***** Supplied entries

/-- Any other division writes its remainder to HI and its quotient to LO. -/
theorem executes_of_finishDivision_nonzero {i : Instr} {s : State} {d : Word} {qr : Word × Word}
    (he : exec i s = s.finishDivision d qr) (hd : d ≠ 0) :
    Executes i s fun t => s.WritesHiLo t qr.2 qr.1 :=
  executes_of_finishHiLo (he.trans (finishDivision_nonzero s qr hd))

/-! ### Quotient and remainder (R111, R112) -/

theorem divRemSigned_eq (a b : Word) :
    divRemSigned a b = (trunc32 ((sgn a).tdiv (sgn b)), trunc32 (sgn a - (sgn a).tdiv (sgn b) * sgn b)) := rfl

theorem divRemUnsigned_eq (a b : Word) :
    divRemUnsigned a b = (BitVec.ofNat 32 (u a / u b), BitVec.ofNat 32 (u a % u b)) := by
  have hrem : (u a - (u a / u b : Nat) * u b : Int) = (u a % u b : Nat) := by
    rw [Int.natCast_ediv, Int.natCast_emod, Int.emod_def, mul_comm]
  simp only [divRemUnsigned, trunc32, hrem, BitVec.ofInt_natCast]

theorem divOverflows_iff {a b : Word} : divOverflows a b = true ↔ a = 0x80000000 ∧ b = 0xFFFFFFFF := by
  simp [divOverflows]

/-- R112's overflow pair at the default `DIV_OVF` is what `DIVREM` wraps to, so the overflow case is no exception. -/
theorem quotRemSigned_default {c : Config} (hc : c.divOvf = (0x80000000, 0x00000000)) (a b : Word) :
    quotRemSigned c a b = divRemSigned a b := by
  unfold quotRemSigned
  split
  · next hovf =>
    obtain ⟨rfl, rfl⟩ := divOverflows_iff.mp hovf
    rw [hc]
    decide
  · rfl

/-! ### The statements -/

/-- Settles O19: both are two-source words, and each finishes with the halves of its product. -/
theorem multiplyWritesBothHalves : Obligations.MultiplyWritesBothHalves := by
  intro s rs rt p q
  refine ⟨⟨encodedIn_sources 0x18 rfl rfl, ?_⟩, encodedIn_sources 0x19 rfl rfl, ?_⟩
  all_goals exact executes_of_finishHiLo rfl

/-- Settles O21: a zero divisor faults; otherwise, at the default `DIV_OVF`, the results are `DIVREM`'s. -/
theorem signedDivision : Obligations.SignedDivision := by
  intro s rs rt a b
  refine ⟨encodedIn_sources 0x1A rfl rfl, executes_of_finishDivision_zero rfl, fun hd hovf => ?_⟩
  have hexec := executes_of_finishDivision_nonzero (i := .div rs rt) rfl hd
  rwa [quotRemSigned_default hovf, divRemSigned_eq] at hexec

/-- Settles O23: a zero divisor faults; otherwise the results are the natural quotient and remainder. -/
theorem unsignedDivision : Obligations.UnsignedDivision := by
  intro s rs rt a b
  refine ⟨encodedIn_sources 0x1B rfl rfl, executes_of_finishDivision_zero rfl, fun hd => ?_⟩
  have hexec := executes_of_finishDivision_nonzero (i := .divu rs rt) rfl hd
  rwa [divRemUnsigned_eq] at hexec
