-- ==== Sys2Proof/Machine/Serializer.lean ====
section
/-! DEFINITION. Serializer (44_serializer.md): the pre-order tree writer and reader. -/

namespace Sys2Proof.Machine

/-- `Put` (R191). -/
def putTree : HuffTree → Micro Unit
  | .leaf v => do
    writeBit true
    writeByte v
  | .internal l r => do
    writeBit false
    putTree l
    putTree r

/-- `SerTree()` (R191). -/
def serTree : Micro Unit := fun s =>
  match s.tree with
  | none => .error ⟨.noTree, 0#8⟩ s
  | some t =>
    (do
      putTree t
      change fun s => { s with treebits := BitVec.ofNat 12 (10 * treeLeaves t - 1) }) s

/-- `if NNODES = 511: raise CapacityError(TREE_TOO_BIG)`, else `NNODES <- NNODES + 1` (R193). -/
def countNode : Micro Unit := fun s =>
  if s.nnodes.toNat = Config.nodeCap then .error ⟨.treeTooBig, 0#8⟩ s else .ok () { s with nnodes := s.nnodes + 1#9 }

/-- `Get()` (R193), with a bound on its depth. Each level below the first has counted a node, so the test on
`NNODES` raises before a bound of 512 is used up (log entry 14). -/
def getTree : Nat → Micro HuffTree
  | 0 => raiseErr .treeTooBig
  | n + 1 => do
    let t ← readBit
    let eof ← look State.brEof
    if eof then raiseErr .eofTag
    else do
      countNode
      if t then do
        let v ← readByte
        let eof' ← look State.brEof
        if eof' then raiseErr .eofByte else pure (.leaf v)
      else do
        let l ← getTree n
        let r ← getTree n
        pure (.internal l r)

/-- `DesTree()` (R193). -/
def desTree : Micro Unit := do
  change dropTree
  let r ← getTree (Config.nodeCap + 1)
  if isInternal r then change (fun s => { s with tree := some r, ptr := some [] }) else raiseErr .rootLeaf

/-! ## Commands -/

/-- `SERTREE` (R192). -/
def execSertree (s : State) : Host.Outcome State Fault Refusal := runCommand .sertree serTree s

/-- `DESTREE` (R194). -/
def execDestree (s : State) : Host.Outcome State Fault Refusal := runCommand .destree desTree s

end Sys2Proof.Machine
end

**********
***** Supplied entries

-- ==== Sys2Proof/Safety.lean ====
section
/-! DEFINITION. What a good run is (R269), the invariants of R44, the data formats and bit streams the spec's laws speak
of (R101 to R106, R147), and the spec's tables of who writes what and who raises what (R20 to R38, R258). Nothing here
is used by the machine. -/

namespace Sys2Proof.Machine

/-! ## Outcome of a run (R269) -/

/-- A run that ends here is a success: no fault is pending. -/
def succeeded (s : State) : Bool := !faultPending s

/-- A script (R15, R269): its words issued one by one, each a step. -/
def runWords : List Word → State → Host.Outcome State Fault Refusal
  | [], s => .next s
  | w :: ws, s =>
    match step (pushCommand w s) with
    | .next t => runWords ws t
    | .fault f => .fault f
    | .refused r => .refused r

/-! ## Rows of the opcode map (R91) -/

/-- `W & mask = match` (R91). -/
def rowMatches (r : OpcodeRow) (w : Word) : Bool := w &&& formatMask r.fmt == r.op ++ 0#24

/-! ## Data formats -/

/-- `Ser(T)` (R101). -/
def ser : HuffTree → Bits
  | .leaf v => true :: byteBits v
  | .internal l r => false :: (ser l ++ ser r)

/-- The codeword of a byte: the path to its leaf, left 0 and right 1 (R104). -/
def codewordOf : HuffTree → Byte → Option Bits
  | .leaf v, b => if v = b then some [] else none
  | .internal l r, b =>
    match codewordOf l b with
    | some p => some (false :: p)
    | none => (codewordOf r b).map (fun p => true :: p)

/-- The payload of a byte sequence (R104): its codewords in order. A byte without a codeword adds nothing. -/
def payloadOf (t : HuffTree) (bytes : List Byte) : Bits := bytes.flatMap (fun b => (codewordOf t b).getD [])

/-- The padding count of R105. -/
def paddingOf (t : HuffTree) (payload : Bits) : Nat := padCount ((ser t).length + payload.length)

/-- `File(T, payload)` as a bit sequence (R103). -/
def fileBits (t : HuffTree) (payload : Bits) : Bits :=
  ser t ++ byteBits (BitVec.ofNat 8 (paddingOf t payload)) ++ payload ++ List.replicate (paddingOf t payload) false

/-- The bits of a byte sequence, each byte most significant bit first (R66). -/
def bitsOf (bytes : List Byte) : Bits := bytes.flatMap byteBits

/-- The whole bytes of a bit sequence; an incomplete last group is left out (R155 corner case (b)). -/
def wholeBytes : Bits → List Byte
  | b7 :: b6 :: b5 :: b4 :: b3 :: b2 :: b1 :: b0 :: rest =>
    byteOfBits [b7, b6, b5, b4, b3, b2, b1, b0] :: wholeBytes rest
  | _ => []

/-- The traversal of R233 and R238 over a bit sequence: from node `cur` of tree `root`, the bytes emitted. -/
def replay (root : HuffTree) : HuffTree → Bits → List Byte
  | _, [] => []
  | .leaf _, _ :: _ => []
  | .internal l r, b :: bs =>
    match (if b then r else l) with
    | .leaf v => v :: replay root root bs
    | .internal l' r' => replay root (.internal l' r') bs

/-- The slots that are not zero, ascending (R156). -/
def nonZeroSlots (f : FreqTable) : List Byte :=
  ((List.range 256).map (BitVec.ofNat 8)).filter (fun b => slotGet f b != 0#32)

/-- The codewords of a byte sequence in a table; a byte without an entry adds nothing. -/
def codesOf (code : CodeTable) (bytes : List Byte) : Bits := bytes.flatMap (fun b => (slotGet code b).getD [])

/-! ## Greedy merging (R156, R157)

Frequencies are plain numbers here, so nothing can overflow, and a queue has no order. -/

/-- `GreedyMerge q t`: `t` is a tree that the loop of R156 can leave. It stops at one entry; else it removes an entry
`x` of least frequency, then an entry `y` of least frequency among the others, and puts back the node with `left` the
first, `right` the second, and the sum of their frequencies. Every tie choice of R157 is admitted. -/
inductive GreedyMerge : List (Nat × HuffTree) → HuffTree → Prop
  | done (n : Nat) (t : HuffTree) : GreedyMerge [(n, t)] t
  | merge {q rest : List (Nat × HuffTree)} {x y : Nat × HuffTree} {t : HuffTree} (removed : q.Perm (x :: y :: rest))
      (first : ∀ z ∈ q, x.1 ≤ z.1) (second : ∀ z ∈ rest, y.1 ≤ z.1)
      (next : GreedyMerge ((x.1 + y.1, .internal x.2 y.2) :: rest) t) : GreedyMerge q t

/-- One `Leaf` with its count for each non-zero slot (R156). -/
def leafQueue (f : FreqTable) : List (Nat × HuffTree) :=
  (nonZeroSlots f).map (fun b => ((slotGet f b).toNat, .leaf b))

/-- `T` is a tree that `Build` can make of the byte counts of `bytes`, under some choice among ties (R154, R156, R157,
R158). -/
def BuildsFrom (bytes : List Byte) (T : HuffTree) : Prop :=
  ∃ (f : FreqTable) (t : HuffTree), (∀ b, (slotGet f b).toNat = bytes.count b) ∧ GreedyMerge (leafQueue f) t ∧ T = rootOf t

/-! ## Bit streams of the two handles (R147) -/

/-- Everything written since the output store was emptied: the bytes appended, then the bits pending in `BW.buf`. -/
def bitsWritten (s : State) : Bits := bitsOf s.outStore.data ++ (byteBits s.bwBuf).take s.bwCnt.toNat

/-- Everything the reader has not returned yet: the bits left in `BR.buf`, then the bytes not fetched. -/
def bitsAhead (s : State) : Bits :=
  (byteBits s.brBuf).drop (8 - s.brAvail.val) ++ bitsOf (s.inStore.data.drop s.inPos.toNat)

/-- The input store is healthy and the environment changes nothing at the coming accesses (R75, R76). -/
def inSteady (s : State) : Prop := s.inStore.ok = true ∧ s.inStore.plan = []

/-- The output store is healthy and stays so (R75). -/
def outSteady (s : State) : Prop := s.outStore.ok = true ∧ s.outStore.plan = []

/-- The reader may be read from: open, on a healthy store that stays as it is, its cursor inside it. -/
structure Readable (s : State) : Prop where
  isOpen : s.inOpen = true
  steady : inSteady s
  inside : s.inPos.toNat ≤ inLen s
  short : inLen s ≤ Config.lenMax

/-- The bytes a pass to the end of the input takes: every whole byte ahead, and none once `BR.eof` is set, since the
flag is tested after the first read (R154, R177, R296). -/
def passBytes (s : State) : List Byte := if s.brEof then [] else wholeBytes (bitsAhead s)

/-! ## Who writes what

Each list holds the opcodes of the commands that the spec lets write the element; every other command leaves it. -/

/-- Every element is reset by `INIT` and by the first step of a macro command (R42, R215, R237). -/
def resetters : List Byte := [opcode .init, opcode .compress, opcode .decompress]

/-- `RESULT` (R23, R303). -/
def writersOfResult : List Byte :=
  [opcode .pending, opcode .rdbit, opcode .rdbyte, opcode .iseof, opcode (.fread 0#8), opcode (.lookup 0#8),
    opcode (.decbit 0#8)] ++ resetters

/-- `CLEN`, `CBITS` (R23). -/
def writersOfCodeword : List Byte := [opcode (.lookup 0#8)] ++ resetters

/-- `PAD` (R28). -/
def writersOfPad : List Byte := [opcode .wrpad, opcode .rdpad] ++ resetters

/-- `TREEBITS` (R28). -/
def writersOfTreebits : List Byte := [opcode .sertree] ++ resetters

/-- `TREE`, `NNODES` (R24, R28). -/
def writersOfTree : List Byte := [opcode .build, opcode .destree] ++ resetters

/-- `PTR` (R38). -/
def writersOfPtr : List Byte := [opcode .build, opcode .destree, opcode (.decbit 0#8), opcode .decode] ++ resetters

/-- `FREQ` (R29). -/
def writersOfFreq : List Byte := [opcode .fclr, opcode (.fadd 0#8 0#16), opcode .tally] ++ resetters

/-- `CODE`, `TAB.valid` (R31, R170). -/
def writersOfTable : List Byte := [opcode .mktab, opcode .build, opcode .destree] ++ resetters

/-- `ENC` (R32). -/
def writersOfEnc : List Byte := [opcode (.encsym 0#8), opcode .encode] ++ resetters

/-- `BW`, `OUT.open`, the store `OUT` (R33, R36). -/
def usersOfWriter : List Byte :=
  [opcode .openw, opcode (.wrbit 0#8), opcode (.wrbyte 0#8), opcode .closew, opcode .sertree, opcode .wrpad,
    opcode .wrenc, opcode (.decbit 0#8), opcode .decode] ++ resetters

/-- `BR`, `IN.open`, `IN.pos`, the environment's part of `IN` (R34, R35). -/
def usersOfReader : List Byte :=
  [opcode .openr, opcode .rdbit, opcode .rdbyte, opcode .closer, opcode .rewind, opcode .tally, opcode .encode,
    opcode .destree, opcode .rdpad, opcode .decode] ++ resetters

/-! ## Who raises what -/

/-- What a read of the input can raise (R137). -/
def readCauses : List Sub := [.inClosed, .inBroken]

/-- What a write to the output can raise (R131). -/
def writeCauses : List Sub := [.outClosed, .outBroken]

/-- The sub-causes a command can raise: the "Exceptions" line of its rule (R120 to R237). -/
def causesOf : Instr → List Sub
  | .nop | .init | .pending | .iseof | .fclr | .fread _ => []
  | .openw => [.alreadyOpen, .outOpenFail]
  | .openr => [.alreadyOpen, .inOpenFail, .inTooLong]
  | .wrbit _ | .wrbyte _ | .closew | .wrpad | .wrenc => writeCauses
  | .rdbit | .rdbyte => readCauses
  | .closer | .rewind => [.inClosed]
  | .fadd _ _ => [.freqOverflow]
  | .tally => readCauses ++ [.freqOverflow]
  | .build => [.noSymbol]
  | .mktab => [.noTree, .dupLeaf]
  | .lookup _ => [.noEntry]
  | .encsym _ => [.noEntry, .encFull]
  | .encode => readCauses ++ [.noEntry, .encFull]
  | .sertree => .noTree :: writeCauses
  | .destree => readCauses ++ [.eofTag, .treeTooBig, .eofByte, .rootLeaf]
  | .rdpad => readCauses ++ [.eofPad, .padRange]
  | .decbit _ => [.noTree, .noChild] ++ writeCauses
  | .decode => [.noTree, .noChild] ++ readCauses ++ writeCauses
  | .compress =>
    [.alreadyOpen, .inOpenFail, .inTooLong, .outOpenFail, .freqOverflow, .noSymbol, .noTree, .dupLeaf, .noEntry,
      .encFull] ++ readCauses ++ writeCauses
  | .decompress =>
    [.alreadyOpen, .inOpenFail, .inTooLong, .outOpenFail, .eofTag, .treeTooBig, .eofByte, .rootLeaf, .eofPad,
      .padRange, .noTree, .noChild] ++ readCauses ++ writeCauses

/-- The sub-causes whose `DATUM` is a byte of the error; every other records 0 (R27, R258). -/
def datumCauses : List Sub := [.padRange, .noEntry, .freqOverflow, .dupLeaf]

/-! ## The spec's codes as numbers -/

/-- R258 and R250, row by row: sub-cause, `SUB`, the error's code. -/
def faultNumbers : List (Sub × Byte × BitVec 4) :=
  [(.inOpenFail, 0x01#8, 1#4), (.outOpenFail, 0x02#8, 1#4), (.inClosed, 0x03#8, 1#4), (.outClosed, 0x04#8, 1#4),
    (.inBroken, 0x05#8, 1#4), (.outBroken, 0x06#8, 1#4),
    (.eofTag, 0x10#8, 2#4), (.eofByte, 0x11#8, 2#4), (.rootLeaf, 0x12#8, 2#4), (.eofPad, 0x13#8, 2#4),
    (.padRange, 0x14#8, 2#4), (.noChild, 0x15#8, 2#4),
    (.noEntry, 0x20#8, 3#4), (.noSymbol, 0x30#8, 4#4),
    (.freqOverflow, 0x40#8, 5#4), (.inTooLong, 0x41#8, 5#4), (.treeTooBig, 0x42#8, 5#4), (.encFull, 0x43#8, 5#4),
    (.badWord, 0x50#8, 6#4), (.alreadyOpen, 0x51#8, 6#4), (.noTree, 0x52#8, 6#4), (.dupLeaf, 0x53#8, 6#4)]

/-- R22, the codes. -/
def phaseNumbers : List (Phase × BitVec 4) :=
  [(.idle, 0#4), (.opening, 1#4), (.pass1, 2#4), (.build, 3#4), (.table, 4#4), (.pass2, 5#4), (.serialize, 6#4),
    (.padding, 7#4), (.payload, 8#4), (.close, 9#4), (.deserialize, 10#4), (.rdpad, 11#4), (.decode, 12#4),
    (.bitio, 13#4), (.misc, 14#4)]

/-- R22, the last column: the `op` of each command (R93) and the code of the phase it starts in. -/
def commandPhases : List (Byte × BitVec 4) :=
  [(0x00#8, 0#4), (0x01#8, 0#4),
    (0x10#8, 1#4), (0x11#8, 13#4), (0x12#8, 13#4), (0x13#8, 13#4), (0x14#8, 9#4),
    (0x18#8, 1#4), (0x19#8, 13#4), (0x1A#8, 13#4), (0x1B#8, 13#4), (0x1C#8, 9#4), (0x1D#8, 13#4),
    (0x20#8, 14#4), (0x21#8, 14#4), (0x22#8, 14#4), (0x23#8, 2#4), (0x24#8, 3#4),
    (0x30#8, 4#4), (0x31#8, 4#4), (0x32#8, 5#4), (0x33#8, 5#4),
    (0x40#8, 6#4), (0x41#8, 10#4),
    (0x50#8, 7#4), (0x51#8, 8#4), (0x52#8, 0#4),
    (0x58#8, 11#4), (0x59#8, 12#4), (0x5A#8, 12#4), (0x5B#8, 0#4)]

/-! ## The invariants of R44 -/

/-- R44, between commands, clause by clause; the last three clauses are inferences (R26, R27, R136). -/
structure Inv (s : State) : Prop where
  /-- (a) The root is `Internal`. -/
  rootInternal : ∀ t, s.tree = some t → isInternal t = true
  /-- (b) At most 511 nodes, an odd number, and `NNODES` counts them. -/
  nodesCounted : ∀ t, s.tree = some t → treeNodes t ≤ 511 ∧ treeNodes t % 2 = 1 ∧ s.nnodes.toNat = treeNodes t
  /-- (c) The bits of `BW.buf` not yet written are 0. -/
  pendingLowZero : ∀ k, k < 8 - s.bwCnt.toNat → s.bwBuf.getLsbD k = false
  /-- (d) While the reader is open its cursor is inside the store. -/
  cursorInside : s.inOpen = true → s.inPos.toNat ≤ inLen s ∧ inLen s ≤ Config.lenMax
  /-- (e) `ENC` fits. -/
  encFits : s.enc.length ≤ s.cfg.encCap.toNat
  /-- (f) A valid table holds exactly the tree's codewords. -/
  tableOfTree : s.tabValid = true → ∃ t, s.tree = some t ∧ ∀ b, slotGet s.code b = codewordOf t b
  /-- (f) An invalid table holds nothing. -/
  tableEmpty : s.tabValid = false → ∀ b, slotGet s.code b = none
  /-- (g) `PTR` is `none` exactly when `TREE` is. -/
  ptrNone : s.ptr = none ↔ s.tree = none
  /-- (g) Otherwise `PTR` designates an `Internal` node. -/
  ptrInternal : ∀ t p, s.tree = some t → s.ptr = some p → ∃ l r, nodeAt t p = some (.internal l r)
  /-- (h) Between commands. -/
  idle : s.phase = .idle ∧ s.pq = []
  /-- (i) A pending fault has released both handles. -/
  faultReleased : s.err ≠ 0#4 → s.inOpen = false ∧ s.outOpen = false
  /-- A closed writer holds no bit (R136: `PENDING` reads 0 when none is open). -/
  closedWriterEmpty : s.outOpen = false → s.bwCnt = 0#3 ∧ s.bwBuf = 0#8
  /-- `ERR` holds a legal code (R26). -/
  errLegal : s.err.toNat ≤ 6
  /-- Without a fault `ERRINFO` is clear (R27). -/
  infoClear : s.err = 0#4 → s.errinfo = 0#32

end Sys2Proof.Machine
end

**********

Among the records above, extract exactly the lines from the line with "def runWords : List" to the line with "codeword adds nothing. -/", both lines included, and leave out the rest.

== Task answer ==
def runWords : List Word → State → Host.Outcome State Fault Refusal
  | [], s => .next s
  | w :: ws, s =>
    match step (pushCommand w s) with
    | .next t => runWords ws t
    | .fault f => .fault f
    | .refused r => .refused r

/-! ## Rows of the opcode map (R91) -/

/-- `W & mask = match` (R91). -/
def rowMatches (r : OpcodeRow) (w : Word) : Bool := w &&& formatMask r.fmt == r.op ++ 0#24

/-! ## Data formats -/

/-- `Ser(T)` (R101). -/
def ser : HuffTree → Bits
  | .leaf v => true :: byteBits v
  | .internal l r => false :: (ser l ++ ser r)

/-- The codeword of a byte: the path to its leaf, left 0 and right 1 (R104). -/
def codewordOf : HuffTree → Byte → Option Bits
  | .leaf v, b => if v = b then some [] else none
  | .internal l r, b =>
    match codewordOf l b with
    | some p => some (false :: p)
    | none => (codewordOf r b).map (fun p => true :: p)

/-- The payload of a byte sequence (R104): its codewords in order. A byte without a codeword adds nothing. -/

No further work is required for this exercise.